Problem to solve
Search the listing below for the line containing "is taken. -/". From there through the line containing "simp only [State.skipIf_pc, State.advance_pc, h, two_and_two]", transcribe every line exactly, both ends included.

Source material
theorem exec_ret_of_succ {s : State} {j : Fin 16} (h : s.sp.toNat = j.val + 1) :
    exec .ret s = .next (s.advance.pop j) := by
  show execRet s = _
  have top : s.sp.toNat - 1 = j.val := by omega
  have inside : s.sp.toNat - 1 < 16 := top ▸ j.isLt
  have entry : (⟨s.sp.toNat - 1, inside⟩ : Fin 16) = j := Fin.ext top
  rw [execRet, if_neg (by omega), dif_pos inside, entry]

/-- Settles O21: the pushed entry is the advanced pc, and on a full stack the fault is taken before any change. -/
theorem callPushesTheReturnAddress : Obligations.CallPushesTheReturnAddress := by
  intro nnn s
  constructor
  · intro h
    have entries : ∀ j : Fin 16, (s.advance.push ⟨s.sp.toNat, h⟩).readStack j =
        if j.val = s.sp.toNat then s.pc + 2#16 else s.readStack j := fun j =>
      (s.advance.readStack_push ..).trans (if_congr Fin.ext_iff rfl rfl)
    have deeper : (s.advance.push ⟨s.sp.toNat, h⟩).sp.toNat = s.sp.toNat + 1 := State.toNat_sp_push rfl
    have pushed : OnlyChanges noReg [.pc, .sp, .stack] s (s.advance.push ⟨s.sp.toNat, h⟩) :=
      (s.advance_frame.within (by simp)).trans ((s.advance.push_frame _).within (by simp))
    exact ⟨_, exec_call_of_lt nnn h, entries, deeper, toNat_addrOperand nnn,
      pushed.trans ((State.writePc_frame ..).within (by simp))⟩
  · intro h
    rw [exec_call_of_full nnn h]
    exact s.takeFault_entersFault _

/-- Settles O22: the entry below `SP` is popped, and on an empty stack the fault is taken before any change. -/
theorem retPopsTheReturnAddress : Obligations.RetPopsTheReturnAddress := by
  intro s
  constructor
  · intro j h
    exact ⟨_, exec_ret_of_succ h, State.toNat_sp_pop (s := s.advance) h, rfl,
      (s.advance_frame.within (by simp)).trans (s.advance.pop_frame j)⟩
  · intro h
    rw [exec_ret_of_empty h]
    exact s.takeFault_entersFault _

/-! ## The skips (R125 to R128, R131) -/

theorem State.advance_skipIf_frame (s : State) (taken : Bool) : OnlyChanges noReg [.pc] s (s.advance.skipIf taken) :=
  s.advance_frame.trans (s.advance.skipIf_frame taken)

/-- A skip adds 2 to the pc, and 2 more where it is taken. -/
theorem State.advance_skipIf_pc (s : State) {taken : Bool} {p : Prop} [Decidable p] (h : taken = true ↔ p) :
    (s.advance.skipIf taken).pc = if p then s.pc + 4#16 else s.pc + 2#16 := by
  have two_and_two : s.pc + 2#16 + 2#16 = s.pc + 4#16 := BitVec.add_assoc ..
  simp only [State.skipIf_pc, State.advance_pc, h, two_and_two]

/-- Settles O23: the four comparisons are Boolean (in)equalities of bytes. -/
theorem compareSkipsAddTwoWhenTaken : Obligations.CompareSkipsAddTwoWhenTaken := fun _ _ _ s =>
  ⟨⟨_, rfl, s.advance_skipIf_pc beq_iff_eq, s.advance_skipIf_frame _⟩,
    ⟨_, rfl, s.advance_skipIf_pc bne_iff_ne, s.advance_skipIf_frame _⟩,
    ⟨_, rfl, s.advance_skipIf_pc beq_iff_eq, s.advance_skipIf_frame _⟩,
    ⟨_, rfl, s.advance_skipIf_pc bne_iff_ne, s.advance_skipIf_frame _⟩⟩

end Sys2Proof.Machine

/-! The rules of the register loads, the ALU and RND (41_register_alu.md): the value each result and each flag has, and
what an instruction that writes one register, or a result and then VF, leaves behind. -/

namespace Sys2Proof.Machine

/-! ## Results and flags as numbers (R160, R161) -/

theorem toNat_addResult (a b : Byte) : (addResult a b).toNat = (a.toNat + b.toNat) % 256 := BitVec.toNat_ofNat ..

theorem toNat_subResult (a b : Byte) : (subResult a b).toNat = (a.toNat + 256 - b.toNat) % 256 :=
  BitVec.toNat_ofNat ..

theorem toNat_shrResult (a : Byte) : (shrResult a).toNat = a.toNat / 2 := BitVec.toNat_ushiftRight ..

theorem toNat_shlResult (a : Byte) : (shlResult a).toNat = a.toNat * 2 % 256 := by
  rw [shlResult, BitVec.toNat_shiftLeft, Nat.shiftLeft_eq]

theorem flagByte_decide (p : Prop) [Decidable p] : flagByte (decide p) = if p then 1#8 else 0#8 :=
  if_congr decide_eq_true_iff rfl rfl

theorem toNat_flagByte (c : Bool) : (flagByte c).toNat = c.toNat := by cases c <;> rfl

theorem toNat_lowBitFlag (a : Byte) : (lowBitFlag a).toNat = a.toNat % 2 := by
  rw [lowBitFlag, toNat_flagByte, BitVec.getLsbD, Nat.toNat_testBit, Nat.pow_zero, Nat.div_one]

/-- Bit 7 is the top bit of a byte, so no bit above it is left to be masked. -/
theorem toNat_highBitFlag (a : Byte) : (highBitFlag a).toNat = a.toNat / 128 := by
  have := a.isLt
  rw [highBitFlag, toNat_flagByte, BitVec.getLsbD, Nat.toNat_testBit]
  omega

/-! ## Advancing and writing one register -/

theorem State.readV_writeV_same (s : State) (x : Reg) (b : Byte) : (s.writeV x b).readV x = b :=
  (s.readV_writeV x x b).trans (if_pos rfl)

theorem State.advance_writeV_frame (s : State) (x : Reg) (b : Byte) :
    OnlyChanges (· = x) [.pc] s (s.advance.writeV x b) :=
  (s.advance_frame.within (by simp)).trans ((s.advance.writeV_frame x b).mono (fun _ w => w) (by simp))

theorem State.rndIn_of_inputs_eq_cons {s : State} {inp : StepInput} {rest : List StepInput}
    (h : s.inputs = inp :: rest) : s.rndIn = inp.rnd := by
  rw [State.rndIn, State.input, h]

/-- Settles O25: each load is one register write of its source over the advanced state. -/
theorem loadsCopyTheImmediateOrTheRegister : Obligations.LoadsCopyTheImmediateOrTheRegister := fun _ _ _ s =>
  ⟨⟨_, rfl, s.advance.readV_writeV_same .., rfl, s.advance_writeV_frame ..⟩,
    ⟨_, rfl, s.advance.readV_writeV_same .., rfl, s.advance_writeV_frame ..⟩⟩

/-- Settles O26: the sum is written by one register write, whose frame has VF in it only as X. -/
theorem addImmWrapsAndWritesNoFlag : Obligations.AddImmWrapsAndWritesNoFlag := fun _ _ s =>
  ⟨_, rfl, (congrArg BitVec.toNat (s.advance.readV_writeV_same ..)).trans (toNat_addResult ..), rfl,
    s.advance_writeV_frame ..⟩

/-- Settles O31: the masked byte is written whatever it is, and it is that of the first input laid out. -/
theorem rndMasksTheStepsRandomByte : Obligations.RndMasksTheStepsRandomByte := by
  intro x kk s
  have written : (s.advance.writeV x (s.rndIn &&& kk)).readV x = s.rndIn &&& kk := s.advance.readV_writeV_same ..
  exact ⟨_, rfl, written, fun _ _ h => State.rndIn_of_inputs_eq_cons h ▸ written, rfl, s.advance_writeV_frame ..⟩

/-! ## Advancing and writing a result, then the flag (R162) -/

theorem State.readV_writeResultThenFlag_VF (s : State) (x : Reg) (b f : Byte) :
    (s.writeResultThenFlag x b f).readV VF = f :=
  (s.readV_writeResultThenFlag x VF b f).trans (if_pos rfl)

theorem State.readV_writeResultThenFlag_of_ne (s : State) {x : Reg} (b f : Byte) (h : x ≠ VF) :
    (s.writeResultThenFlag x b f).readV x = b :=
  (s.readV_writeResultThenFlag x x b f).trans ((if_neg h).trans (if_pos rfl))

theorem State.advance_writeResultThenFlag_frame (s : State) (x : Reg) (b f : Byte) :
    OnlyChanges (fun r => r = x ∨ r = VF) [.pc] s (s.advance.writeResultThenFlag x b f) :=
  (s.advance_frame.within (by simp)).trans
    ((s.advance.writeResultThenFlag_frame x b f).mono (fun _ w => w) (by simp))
* * *
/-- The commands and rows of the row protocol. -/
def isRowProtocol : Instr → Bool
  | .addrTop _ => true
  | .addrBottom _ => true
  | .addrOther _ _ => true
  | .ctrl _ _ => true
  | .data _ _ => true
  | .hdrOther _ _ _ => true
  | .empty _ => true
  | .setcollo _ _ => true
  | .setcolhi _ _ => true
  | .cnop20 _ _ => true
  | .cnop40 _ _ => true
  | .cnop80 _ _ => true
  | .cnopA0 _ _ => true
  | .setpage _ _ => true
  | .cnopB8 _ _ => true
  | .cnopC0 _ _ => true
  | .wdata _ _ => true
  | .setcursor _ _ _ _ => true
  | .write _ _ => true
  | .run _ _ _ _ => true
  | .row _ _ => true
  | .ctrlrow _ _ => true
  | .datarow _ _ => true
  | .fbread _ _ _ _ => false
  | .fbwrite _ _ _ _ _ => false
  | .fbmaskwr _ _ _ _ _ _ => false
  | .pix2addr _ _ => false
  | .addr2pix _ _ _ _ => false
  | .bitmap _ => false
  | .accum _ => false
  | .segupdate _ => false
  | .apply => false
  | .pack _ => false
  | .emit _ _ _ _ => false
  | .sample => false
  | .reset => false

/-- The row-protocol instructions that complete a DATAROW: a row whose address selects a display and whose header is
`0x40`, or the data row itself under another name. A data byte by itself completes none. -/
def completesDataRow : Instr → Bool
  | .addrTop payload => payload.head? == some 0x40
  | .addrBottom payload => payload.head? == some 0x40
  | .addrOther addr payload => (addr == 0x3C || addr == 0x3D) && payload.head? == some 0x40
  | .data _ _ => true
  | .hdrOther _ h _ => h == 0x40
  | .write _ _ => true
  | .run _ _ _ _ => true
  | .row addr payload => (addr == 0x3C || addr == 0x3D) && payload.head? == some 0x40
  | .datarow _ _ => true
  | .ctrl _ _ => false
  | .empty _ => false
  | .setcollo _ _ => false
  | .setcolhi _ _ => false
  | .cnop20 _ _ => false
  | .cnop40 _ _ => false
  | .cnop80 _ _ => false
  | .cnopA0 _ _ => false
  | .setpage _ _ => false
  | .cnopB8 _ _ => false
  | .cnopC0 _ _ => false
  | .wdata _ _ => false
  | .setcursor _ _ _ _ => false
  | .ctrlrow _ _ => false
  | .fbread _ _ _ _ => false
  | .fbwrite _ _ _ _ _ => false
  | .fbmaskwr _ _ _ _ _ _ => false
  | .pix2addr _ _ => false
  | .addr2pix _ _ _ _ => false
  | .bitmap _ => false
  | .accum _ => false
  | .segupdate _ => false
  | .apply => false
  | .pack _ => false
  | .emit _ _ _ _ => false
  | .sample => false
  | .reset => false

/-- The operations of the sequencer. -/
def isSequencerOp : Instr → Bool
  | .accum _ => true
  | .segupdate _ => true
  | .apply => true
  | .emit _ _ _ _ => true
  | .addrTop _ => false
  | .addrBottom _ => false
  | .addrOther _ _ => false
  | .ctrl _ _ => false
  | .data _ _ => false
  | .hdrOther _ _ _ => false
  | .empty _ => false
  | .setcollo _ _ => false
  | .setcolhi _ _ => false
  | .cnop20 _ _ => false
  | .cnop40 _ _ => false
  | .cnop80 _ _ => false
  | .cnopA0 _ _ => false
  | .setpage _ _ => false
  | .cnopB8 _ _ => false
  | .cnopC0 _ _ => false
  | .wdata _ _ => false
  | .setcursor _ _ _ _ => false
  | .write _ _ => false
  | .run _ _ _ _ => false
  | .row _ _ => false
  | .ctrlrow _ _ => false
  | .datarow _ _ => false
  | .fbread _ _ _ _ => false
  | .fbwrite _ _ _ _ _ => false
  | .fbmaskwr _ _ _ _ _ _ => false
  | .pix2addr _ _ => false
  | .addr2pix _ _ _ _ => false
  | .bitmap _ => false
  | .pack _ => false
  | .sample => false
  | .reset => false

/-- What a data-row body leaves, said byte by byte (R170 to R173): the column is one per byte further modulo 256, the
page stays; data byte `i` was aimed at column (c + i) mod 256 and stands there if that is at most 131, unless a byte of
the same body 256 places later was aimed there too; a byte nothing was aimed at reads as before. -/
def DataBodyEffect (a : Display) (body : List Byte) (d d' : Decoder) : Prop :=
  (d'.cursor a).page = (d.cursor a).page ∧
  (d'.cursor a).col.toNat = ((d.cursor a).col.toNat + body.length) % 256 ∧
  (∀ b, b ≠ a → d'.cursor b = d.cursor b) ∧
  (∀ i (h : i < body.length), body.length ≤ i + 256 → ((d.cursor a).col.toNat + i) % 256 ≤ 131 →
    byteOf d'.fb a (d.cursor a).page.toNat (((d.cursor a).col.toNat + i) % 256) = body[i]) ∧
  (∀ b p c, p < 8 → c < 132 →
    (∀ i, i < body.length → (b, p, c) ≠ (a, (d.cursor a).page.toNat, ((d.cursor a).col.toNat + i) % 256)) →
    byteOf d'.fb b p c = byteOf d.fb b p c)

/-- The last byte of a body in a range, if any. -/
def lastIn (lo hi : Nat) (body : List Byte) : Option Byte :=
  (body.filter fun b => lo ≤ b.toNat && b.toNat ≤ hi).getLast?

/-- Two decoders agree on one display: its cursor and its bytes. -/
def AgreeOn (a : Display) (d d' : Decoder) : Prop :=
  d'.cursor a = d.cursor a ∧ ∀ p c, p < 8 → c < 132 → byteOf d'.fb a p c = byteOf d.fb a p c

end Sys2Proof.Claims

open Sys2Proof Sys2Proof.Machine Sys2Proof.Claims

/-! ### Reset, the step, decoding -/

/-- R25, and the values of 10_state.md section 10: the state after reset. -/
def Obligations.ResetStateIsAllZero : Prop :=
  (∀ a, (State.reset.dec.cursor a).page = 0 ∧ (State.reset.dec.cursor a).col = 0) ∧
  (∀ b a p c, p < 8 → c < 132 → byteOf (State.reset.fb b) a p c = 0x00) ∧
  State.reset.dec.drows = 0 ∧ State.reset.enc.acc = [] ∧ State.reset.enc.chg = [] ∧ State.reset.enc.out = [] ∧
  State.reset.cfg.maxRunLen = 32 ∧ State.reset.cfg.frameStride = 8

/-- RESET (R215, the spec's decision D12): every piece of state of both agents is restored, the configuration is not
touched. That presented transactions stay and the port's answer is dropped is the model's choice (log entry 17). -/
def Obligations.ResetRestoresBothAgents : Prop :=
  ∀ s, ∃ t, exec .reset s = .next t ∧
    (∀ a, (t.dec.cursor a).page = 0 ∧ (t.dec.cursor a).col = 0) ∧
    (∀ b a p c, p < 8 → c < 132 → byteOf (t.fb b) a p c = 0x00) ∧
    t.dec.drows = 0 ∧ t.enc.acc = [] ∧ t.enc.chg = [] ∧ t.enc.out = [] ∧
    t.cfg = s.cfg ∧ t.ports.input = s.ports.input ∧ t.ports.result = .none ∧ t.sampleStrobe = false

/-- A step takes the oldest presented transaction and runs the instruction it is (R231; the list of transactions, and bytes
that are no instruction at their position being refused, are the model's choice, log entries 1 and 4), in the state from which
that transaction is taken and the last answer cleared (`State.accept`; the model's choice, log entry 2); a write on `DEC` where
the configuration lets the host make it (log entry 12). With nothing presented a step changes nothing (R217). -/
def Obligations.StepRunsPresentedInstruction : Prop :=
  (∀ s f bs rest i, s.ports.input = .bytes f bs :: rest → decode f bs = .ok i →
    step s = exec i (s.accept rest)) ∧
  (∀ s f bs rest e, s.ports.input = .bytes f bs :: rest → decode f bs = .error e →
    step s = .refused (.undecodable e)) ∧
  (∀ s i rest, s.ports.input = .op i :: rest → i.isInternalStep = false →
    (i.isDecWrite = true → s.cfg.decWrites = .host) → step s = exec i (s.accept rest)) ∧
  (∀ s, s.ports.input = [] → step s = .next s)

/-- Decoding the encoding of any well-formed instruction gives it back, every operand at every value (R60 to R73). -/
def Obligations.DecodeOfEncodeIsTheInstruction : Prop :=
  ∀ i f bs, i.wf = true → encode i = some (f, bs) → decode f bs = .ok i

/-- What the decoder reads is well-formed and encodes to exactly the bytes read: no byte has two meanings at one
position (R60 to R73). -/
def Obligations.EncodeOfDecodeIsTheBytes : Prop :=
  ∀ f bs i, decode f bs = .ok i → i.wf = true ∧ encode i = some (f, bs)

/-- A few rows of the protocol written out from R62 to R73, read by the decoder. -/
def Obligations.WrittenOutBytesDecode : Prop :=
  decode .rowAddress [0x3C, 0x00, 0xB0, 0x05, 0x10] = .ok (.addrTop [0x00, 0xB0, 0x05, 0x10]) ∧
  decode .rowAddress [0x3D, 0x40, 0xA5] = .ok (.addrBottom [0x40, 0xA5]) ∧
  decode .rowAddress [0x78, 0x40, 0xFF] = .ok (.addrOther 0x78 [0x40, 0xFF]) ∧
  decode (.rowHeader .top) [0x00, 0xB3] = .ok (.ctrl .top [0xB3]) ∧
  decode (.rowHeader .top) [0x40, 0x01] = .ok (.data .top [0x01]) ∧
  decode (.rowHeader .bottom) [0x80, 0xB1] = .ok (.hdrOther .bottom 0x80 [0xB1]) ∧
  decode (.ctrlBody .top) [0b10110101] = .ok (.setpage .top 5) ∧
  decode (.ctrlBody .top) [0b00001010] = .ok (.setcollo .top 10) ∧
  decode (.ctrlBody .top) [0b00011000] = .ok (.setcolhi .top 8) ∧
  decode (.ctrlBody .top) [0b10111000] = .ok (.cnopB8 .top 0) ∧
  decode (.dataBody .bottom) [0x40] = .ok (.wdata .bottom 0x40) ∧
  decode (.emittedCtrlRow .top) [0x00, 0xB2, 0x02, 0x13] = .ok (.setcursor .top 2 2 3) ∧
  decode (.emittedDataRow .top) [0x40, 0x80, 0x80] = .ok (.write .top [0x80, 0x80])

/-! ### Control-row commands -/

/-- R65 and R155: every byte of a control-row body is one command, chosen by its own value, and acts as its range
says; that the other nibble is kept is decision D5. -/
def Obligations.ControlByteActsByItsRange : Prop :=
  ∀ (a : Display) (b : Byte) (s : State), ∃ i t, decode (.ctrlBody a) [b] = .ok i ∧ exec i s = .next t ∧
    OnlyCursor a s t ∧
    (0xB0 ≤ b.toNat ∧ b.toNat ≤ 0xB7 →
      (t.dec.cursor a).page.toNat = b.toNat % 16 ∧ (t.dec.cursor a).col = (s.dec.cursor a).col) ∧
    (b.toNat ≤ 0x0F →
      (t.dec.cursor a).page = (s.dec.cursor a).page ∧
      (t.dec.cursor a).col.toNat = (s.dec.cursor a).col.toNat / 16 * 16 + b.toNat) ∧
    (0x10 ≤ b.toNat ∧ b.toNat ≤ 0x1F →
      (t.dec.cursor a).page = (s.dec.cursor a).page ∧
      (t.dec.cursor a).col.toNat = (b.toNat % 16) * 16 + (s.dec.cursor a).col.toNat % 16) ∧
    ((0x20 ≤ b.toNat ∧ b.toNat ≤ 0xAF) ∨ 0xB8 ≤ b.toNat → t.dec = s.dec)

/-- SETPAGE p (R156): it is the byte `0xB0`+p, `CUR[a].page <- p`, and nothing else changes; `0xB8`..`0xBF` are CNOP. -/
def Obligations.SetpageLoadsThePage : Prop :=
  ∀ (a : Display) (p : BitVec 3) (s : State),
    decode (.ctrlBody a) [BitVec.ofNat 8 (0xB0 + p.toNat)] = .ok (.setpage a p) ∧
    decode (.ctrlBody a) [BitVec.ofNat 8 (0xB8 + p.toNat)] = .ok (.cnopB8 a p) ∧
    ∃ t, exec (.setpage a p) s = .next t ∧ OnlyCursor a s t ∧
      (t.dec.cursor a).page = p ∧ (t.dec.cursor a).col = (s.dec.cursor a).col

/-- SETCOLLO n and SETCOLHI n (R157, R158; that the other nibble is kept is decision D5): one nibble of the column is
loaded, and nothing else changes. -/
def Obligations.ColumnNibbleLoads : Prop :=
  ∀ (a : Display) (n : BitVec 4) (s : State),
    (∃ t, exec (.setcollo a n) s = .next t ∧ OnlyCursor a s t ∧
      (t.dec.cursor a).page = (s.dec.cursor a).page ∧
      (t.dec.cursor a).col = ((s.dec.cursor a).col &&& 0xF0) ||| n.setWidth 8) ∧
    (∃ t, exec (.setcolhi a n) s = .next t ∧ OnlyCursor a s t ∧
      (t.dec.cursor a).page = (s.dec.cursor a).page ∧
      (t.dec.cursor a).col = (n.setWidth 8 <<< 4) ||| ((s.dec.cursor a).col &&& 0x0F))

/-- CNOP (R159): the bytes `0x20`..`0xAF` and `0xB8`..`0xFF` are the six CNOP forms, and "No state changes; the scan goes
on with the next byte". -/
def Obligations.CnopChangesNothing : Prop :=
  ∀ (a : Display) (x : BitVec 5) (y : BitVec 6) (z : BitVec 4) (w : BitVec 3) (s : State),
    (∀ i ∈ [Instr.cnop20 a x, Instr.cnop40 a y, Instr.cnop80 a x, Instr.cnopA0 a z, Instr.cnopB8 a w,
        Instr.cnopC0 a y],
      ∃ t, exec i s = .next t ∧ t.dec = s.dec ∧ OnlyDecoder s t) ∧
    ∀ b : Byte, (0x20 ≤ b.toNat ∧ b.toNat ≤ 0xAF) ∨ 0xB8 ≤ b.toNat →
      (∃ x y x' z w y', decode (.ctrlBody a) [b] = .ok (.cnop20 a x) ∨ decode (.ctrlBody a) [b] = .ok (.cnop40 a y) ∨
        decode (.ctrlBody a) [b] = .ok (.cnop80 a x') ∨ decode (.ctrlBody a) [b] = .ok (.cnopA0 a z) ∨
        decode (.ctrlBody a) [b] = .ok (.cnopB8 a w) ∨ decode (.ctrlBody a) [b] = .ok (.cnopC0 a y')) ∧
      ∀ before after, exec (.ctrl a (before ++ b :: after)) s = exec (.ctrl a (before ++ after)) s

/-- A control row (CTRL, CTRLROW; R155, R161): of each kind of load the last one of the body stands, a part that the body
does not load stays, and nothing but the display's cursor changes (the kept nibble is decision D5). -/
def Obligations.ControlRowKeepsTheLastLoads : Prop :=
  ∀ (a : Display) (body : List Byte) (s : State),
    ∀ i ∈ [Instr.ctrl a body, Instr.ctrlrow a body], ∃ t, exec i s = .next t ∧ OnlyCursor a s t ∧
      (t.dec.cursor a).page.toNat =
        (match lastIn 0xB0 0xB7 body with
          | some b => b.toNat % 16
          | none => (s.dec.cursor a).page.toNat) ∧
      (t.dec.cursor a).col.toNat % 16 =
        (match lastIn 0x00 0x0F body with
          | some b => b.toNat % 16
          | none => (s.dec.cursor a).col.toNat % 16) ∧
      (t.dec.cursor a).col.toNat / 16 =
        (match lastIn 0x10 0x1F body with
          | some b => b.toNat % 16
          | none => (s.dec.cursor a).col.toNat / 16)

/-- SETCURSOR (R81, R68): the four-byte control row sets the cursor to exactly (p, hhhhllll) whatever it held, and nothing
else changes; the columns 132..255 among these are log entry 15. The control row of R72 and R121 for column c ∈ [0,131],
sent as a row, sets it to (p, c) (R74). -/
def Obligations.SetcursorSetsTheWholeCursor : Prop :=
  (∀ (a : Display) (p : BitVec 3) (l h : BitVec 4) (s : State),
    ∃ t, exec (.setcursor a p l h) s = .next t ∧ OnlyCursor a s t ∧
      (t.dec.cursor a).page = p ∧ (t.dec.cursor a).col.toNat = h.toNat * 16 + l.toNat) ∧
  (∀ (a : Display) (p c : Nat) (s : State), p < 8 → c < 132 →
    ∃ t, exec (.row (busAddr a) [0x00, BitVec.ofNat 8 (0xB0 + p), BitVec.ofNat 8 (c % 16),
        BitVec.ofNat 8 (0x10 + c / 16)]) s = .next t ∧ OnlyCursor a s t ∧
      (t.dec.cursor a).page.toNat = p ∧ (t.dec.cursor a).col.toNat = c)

Answer area
/-- A skip adds 2 to the pc, and 2 more where it is taken. -/
theorem State.advance_skipIf_pc (s : State) {taken : Bool} {p : Prop} [Decidable p] (h : taken = true ↔ p) :
    (s.advance.skipIf taken).pc = if p then s.pc + 4#16 else s.pc + 2#16 := by
  have two_and_two : s.pc + 2#16 + 2#16 = s.pc + 4#16 := BitVec.add_assoc ..
  simp only [State.skipIf_pc, State.advance_pc, h, two_and_two]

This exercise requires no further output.